Information Loss: training stability ↑
- generated data와 real data간의 statistic 차이

Classification Loss: semantic integrity ↑ (해당 data가 실제 세계를 정확히 반영하는 정도)
- GAN architecture에 Discrimiantor와 병렬적으로 추가되는 auxiliary classifier에 필요함
- synthesized class와 predicted class간의 차이 (Corresponding Class로 잘 분류됐는지)

3) To counter complex distributions in continuous variables

Gaussian mixture model로부터 value-mode pair로 encoding하는 mode-specific normalization idea를 사용한다.

3.2) Design of CTAB - GAN

CTAB - GAN은 3개의 Model로 구성되어 있다.

Generator $\mathcal{G}$
Discriminator $\mathcal{D}$
auxiliary Classifier $\mathcal{C}$

기본 알고리즘이 Conditional GAN (CGAN)에 base되어 있으므로 Generator $\mathcal{G}$는 noise vector $z$와 conditional vector $c$를 필요로 한다.

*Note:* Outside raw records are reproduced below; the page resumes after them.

-- ==== Sys2Proof/Machine/State.lean ====
section
/-!
DEFINITION. The state of the block as plain data: everything the spec gives it, under the spec's names. Tables are lists
of (key, value) pairs in one canonical form (Machine/Table.lean): keys strictly rising, no entry equal to what an unlisted
key reads as. Registers whose value is stored lie in `regs`, keyed by their offset in the register window (R497).
-/
namespace Sys2Proof.Machine

/-- A sparse table. -/
abbrev Tab (α : Type) := List (Nat × α)

/-! ### What surrounds the block -/

/-- The wrapper's straps and the figures of the surroundings that the block reads (R524, R223, R306, R507). -/
structure Straps where
  nStacks : Nat := 8
  coresPerStack : Nat := 34
  coreSpares : Nat := 16
  unitsPerStack : Nat := 34
  unitSpares : Nat := 2
  reinBond : Nat := 0xFF
  coreFormats : Nat := 0x3FF
  unitFormats : Nat := 0x3BF
  coreArrays : Nat := 0x04040080
  coreClkKhz : Nat := 1550000
  hostLanes : Nat := 16
  hostGen : Nat := 6
  hostCaps : Nat := 7
  fabricGbps : Nat := 2400
  process : Nat := 5
  channelMb : Nat := 6000
  spmBytes : Nat := 262144
  unitSpmBytes : Nat := 262144
  cacheBytes : Nat := 1048576
  msixSize : Nat := 2048
deriving DecidableEq, Repr

/-- Pins and ports of the block (R520, R521) and the host's settings of the PCIe function (R269). -/
structure Pins where
  portA : Bool := true
  portB : Bool := true
  sideband : Bool := true
  ats : Bool := true
  prAlloc : Nat := 512
  stopIn : Bool := false
  pwrcycReq : Bool := false
  pwrcycAck : Bool := false
  coreHeld : Bool := true
deriving DecidableEq, Repr

/-- The block state (R477); `power` is the state before the core rail is up. -/
inductive BlockState where
  | power | off | load | ready | run | fault
deriving DecidableEq, Repr

/-! ### Contexts, queues and commands -/

/-- R39. -/
inductive CtxState where
  | free | opn | saved | lost | closing
deriving DecidableEq, Repr

/-- A context: R35, R39, R219, R268, R410, R453. -/
structure Ctx where
  st : CtxState := .free
  pasid : Nat := 0
  stallUs : Nat := 0
  ats : Bool := false
  dtBase : Nat := 0
  dtCount : Nat := 0
  debug : Bool := false
  job : Nat := 0
  jobPorts : Nat := 0
  jobValid : Bool := false
  lostCode : Nat := 0
deriving DecidableEq, Repr

/-- R51, in the encoding of R56. -/
inductive QState where
  | unused | active | halted | draining | aborting | lost
deriving DecidableEq, Repr

/-- A hardware queue (R47 to R57, R87 to R91) with the RT fields of R161 to R164 and the ledger terms of R323 KIND 1.
`done` lists completed commands beyond the completed prefix (R24): first slot index and slots. `taken` counts the slots that the
fetch has passed since START_INDEX; `marks` holds the indexes of discarded commands whose marker 0xFF is still to be written, and
`halting` the code of a halt that waits for them (R53). -/
structure HwQueue where
  st : QState := .unused
  ctx : Nat := 0
  qidx : Nat := 0
  cls : Nat := 0
  svc : Bool := false
  ringBase : Nat := 0
  ringLog2 : Nat := 0
  harness : Option Nat := none
  dbCount : Nat := 0
  startIndex : Nat := 0
  fetched : Nat := 0
  completed : Nat := 0
  errCode : Nat := 0
  dbRej : Nat := 0
  anchor : Nat := 0
  span : Nat := 0
  misses : Nat := 0
  done : List (Nat × Nat) := []
  doneSlots : Nat := 0
  discSlots : Nat := 0
  taken : Nat := 0
  marks : List Nat := []
  halting : Option Nat := none
deriving DecidableEq, Repr

/-- A wait entry (R104); `gt` is COND 1. -/
structure WaitEnt where
  value : Nat
  gt : Bool
  wick : Nat
deriving DecidableEq, Repr

/-- A signal entry (R105); `setmax` is OP 1. -/
structure SigEnt where
  value : Nat
  setmax : Bool
  wick : Nat
deriving DecidableEq, Repr

/-- Launch parameters (R110, R134); `ver` is the EPOCH named with VER 1. -/
structure LaunchP where
  reps : Nat := 0
  units : Nat := 0
  cores : Nat := 0
  listId : Nat := 0
  argAddr : Nat := 0
  argLen : Nat := 0
  ver : Option Nat := none
deriving DecidableEq, Repr

/-- Operands of QUEUE_CREATE (R110). -/
structure QCreate where
  pasid : Nat := 0
  harness : Nat := 0
  svc : Bool := false
  cls : Nat := 0
  qidx : Nat := 0
  ctx : Nat := 0
  ringBase : Nat := 0
  stallUs : Nat := 0
  start : Nat := 0
  ringLog2 : Nat := 0
deriving DecidableEq, Repr

/-- Operands of MAP (R110). -/
structure MapP where
  ctx : Nat := 0
  va : Nat := 0
  len : Nat := 0
  rd : Bool := false
  wr : Bool := false
  at_ : Bool := false
  sharedRo : Bool := false
  golden : Nat := 0
  goldenAddr : Nat := 0
  backed : Bool := false
  backing : Nat := 0
deriving DecidableEq, Repr

/-- The commands of R109 with their operands (R110). Kernel commands name their target context first. -/
inductive Op where
  | nop
  | launch (l : LaunchP)
  | launchInd (addr : Nat)
  | launchPersist (task : Nat) (l : LaunchP) (ring wick log2 : Nat)
  | stopPersist (all : Bool) (task : Nat)
  | copy (src dst len srcSpace dstSpace srcEng dstEng : Nat)
  | fill (dst pattern len width space eng : Nat)
  | atomic (aop addr a b result : Nat)
  | prefetch (addr len : Nat)
  | advise (advice addr len : Nat)
  | wait
  | signal
  | signalRemote (qdoor : Bool) (value chip dest : Nat)
  | timestamp (addr : Nat)
  | cadenceWait (target : Nat)
  | mark (buf value : Nat)
  | watch (mode desc result : Nat)
  | map (m : MapP)
  | unmap (ctx va : Nat)
  | invRange (ctx va len : Nat)
  | queueCreate (p : QCreate)
  | queueDestroy (ctx qidx : Nat) (abort : Bool)
  | harnessGrow (h cores units home : Nat) (rt : Bool)
  | harnessShrink (h cores units : Nat)
  | listLoad (ctx list addr len : Nat)
  | listPatch (ctx list addr len : Nat) (inPlace : Bool)
  | listRetire (ctx list : Nat)
  | wickAlloc (ctx vid init : Nat)
  | wickFree (ctx vid : Nat)
  | wickExport (ctx vid result : Nat)
  | ctxSave (ctx addr len : Nat)
  | ctxRestore (ctx addr len : Nat)
  | frameSupply (pool addr count : Nat)
deriving DecidableEq, Repr

/-- A tensor descriptor as R220 lays it out. -/
structure Desc where
  base : Nat := 0
  space : Nat := 0
  rankM1 : Nat := 0
  format : Nat := 0
  valid : Bool := false
  variant_ : Bool := false
  resv : Nat := 0
  ext : List Nat := []
  stride : List Nat := []
  scaleBase : Nat := 0
deriving DecidableEq, Repr

/-- Where a fetched command stands: validated and not dispatched; dispatched to its unit (R144); in a harness wait list
(R170); running; or ended with a status of R132 and waiting for its completion step (R23). -/
inductive Phase where
  | ready | decided | placing | running | ended (status : Nat)
deriving DecidableEq, Repr

/-- A command that QFE holds fetched and not completed (R98): what R102 to R110 encode, and what it holds while it runs:
pins (R63), a version (R216), descriptors (R226), a deadline (R161), engines, its stall budget (R136). `cancel` is the
status it takes once its engines have drained; `left` counts invocations its engines have still to end, per engine;
`budget` counts ZCLK cycles since the last progress, `beats` the advances of the progress counter since the command started;
`started` says that its PROF_START is due no more (R442); `record` holds the words of an indirect record once read (R133); `posted`
says that STATUS is written and its signals are with the Wick Engine, some of them held by the pacing of a step (R23, R33); `startRec`
is its PROF_START record (R443). -/
structure Cmd where
  q : Nat := 0
  i : Nat := 0
  slots : Nat := 1
  ctx : Nat := 0
  qidx : Nat := 0
  opcode : Nat := 0
  op : Op := .nop
  waits : List WaitEnt := []
  sigs : List SigEnt := []
  stallUs : Nat := 0
  errEvt : Bool := false
  barrier : Bool := false
  prof : Bool := false
  phase : Phase := .ready
  pins : List Nat := []
  version : Option (Nat × Nat) := none
  deadline : Option Nat := none
  ind : Option LaunchP := none
  descs : List (Nat × Desc) := []
  engs : List Nat := []
  left : List (Nat × Nat) := []
  cancel : Option Nat := none
  budget : Nat := 0
  beats : Nat := 0
  stalled : Bool := false
  stalls : Nat := 0
  started : Bool := false
  valTime : Nat := 0
  placeCycles : Nat := 0
  faultCycles : Nat := 0
  faults : Nat := 0
  bp : Option Nat := none
  sample : Nat := 0
  record : List Nat := []
  posted : Bool := false
  startRec : Option (BitVec 256) := none
deriving DecidableEq, Repr

/-! ### Harnesses, engines and tasks -/

inductive HState where
  | free | active | reset
deriving DecidableEq, Repr

/-- A harness (R58, R168, R170, R176, R319, R320). `cores` and `units` are in placement order. -/
structure Harness where
  st : HState := .free
  rt : Bool := false
  home : Nat := 0
  cores : List Nat := []
  units : List Nat := []
  waiting : List (Nat × Nat) := []
  lastBoundary : Option Nat := none
  commitEn : Bool := false
  commitCtx : Nat := 0
  commitVid : Nat := 0
  pacedCycles : Nat := 0
deriving DecidableEq, Repr

/-- What holds an engine. -/
inductive EngUse where
  | free
  | cmd (q i : Nat)
  | task (ctx id : Nat)
deriving DecidableEq, Repr

/-- A stitch of a stream: header and slot words by slot number (R190 to R192). -/
structure Stitch where
  hdr : Nat
  slots : List (Option Nat)
deriving DecidableEq, Repr

/-- A record in an engine's input queue (R206): the invocation and the stitch index it belongs to, the copies still to run (R193)
and the stitch. -/
structure QStitch where
  inv : Nat
  idx : Nat
  copies : Nat
  st : Stitch
deriving DecidableEq, Repr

Section 3.3의 Mixed-type encoder (encoding and decoding of real and synthetic data)은 Figure에 생략되어 있으며, Section 3.4의 conditional vector는 간단하게 표시되어 있다.

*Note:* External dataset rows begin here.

/-- Harnesses whose commit wick is a slot (R319). -/
def Block.commitsOf (b : Block) (s : Nat) : List Nat :=
  (List.range 64).filter fun h =>
    let x := b.harness h
    x.commitEn && decide (b.slotOf x.commitCtx x.commitVid = some s)

/-- Commit wicks that satisfy `p` are disabled (R322). -/
def Block.dropCommits (b : Block) (p : Harness → Bool) : Block :=
  { b with harnesses := b.harnesses.map fun kv => (kv.1, if kv.2.commitEn && p kv.2 then { kv.2 with commitEn := false } else kv.2) }

/-- Bounds that satisfy `p` are disabled and keep their flags (R248). -/
def Block.dropBounds (b : Block) (p : Bound → Bool) : Block :=
  { b with bounds := b.bounds.map fun kv => (kv.1, if kv.2.en && p kv.2 then { kv.2 with en := false } else kv.2) }

/-- What a freed slot becomes: the generation advances, or the slot is withdrawn, or its generation wraps (R239). -/
def Slot.freed (x : Slot) : Slot :=
  if x.gen < 0x7FFF then { gen := x.gen + 1, everExported := x.everExported, spareRow := x.spareRow }
  else if x.everExported then { gen := x.gen, everExported := true, withdrawn := true, spareRow := x.spareRow }
  else { gen := 0, spareRow := x.spareRow }

/-- Whether the row that holds a slot has failed with no spare left (R424). -/
def Block.rowDead (b : Block) (s : Nat) : Bool := (b.wearOf 2 ((b.slot s).spareRow.getD s)).st = 2

def Block.ledgerTerm (b : Block) (f : Ledger → Ledger) : Block := { b with ledger := f b.ledger }

/-- A signal that a snuffed slot drops (R250, R265); `win` says that it is a window write. -/
def Block.sigDrop (b : Block) (win : Bool) : Block :=
  if win then (b.ledgerTerm fun l => { l with win := l.win + 1 }).count32 Reg.WK_WIN_DROP
  else (b.ledgerTerm fun l => { l with snuff := l.snuff + 1 }).count32 Reg.WK_SNUFF_DROP

/-- A slot is freed (R259); one whose row has failed is withdrawn (R424). Signals that pacing still holds for it drop as on a snuffed
slot (log entry 95). -/
def Block.freeSlot (b : Block) (s : Nat) : Block :=
  let x := (b.slot s).freed
  let x := if b.rowDead s then { x with withdrawn := true } else x
  let b := b.setSlot s x
  let b := if x.withdrawn then b.setReg Reg.WK_WITHDRAWN (b.reg Reg.WK_WITHDRAWN + 1) else b
  let b := b.dropBounds fun y => y.prodSlot = s ∨ y.consSlot = s
  let dropped := b.heldSigs.filter (·.slot = s)
  dropped.foldl (fun b y => b.sigDrop y.win) { b with heldSigs := b.heldSigs.filter (·.slot ≠ s) }

/-- A virtual ID is freed, and its slot with its last name (R68, R259). -/
def Block.freeVid (b : Block) (c v : Nat) : Block :=
  match b.vid c v with
  | .free => b
  | x =>
    let s := x.slot?.getD 0
    let b := b.dropCommits fun h => h.commitCtx = c ∧ h.commitVid = v
    let b := b.setVid c v .free
    let b := if (b.slot s).owner = some (c, v) then b.setSlot s { b.slot s with owner := none } else b
    if b.slotNamed s then b else b.freeSlot s

/-- A slot is allocated to a context's virtual ID with a value (R67). -/
def Block.allocVid (b : Block) (c v s : Nat) (value : Nat) : Block :=
  (b.setSlot s { b.slot s with value := value, alloc := true, owner := some (c, v) }).setVid c v (.owned s)

/-! ### Waking -/

/-- Gated engines take their place in wake groups, lowest engine number first (R189, R244). -/
def Block.wakeEngs (b : Block) (es : List Nat) : Block :=
  let es := sortBy id (es.filter fun e => (b.eng e).gated && !(b.eng e).waking)
  let n := max 1 (b.field Reg.WAKE_CTL 31 16)
  let groups := (List.range (ceilDiv es.length n)).map fun k =>
    let g : PGroup := { wake := true, engs := (es.drop (k * n)).take n, asked := b.zclk }
    g
  let b := es.foldl (fun b e => b.setEng e { b.eng e with waking := true }) b
  { b with groups := b.groups ++ groups }

/-- Progress of a command: its budget restarts (R136). -/
def Block.progress (b : Block) (q i : Nat) : Block := b.modCmd q i fun c => { c with budget := 0 }
def Block.progressTask (b : Block) (c t : Nat) : Block := b.modTask c t fun x => { x with budget := 0 }

/-- Progress of the work that holds an engine. -/
def Block.progressEng (b : Block) (e : Nat) : Block :=
  match (b.eng e).use with
  | .free => b
  | .cmd q i => b.progress q i
  | .task c t => b.progressTask c t

/-- A beat of engine `e` (R204): progress of its work, which a command counts (R434; log entry 102). -/
def Block.beatEng (b : Block) (e : Nat) : Block :=
  match (b.eng e).use with
  | .cmd q i => b.modCmd q i fun c => { c with budget := 0, beats := c.beats + 1 }
  | _ => b.progressEng e

/-- One record of a slot after a change of its VALUE: progress for its waiter (R137), and its waking where met (R243). -/
def Block.wakeOne (b : Block) (value : Nat) (w : Waiter) : Block :=
  let met := if w.gt then w.value < value else w.value ≤ value
  let b := match w.who with
    | .cmd q i _ => b.progress q i
    | .engine e => b.progressEng e
    | .task _ _ => b
  if met then
    let b := { b with waiters := b.waiters.erase w }
    match w.who with
    | .cmd _ _ _ => b
    | .engine e => (b.setEng e { b.eng e with wickWait := none, waitCycles := 0 })
    | .task c t => ((b.task? c t).map (·.engs)).getD [] |>.foldl (fun b e => b.setEng e { b.eng e with waitCycles := 0 }) b
  else b

/-- Engines that a met record wakes. -/
def Block.wokenBy (b : Block) (value : Nat) (w : Waiter) : List Nat :=
  if (if w.gt then w.value < value else w.value ≤ value) then
    match w.who with
    | .cmd _ _ _ => []
    | .engine e => [e]
    | .task c t => ((b.task? c t).map (·.engs)).getD []
  else []

/-- The waiter records of a slot are evaluated after a change of its VALUE (R243); engines woken together with their clocks
gated are paced. -/
def Block.evalWaiters (b : Block) (s : Nat) : Block :=
  let v := (b.slot s).value
  let ws := b.waiters.filter (·.slot = s)
  let woken := ws.flatMap (b.wokenBy v)
  (ws.foldl (fun b w => b.wakeOne v w) b).wakeEngs woken

/-! ### Signals -/

/-- What an ADD or SETMAX makes of a value (R231, R232). -/
def sigResult (value : Nat) (setmax : Bool) (v : Nat) : Nat := if setmax then max value v else min (value + v) max64

/-- A step boundary of the harnesses that name slot `s` as their commit wick (R321): the held writes are committed and the
ledger samples. -/
def Block.stepBoundary (b : Block) (hs : List Nat) : Block :=
  let b := hs.foldl (fun b h => b.setHarness h { b.harness h with lastBoundary := some b.zclk }) b
  let b := { b with held := b.held.filter fun w => !hs.contains w.h }
  b.closeAt hs

/-- A signal takes effect on a slot (R231, R232, R250); `win` says that it is a window write. The slot's waiters and bounds are looked
at once all the signals of the edge have been applied (settleWicks). -/
def Block.sigNow (b : Block) (s : Nat) (setmax : Bool) (v : Nat) (win : Bool) : Block :=
  let x := b.slot s
  if x.snuffed then b.sigDrop win
  else if setmax ∧ v < x.value then (b.ledgerTerm fun l => { l with stale := l.stale + 1 }).count32 Reg.WK_STALE
  else if setmax ∧ v = x.value then b.ledgerTerm fun l => { l with equal := l.equal + 1 }
  else
    let r := sigResult x.value setmax v
    let overrun := !setmax && decide (max64 < x.value + v)
    let b := b.ledgerTerm fun l => { l with applied := l.applied + 1 }
    let b := b.setSlot s { x with value := r, sat := x.sat || overrun }
    let b := if overrun then (b.count32 Reg.WK_SAT_COUNT).event pgWk 8 ((x.owner.map (·.1)).getD 0) ((x.owner.map (·.2)).getD 0) else b
    if r = x.value then b else b.stepBoundary (b.commitsOf s)

/-- Whether pacing holds a signal to a slot (R320): an earlier one is held, or the signal would change the commit wick of a
harness within 250 µs of that harness's last boundary. -/
def Block.paced (b : Block) (s : Nat) (setmax : Bool) (v : Nat) : Option Nat :=
  let x := b.slot s
  match b.heldSigs.find? (·.slot = s) with
  | some y => some y.h
  | none =>
    if x.snuffed ∨ sigResult x.value setmax v = x.value then none
    else (b.commitsOf s).find? fun h => match (b.harness h).lastBoundary with
      | some t => b.zclk < t + Config.stepCycles
      | none => false

/-- A signal reaches a slot: it is issued, and applied or held; `who` names the command that sends it. -/
def Block.sigSlot (b : Block) (s : Nat) (setmax : Bool) (v : Nat) (win : Bool := false) (who : Option (Nat × Nat) := none) : Block :=
  let b := b.ledgerTerm fun l => { l with issued := l.issued + 1 }
  match b.paced s setmax v with
  | some h =>
    let y : HeldSig := { h := h, slot := s, setmax := setmax, value := v, win := win, who := who }
    { b with heldSigs := b.heldSigs ++ [y] }
  | none => b.sigNow s setmax v win

/-- Held signals of slot `s` leave in order while nothing holds them again; `l` are those still to look at. -/
def Block.releaseHeld (s : Nat) : List HeldSig → Block → Block
  | [], b => b
  | y :: t, b =>
    let without := { b with heldSigs := b.heldSigs.filter (·.slot ≠ s) }
    match without.paced s y.setmax y.value with
    | some _ => b
    | none => Block.releaseHeld s t (({ b with heldSigs := b.heldSigs.erase y }).sigNow s y.setmax y.value y.win)

/-! ### Bounds (R247) -/

def Block.checkBound (b : Block) (k : Nat) : Block :=
  let y := b.bound k
  if !y.en then b
  else
    let p := (b.slot y.prodSlot).value
    let c := (b.slot y.consSlot).value
    let overrun := decide (c + y.limit < p)
    let underrun := decide (p < c)
    let y' := { y with overrun := y.overrun || overrun, underrun := y.underrun || underrun }
    let b := b.setBound k y'
    if (overrun && !y.overrun) || (underrun && !y.underrun) then
      b.event pgWk 9 y.ctx (ofBit y'.underrun * 2 ^ 11 + ofBit y'.overrun * 2 ^ 10 + k)
    else b

/-- The enabled bounds of any of the slots are checked. -/
def Block.checkBounds (b : Block) (ss : List Nat) : Block :=
  ((b.bounds.filter fun kv => kv.2.en && (ss.contains kv.2.prodSlot || ss.contains kv.2.consSlot)).map (·.1)).foldl Block.checkBound b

GAN은 기본적으로 Discriminator $\mathcal{D}$와 Generator $\mathcal{G}$간의 zero-sum minimax game을 통해 training된다. Discriminator는 objective를 maximize하고자 하는 반면, Generator는 objective를 minimize하고자 한다.

이는 Discriminator $\mathcal{D}$가 Generator $\mathcal{G}$에게 work quality에 대한 fedd back를 주는 것으로 해석할 수 있다.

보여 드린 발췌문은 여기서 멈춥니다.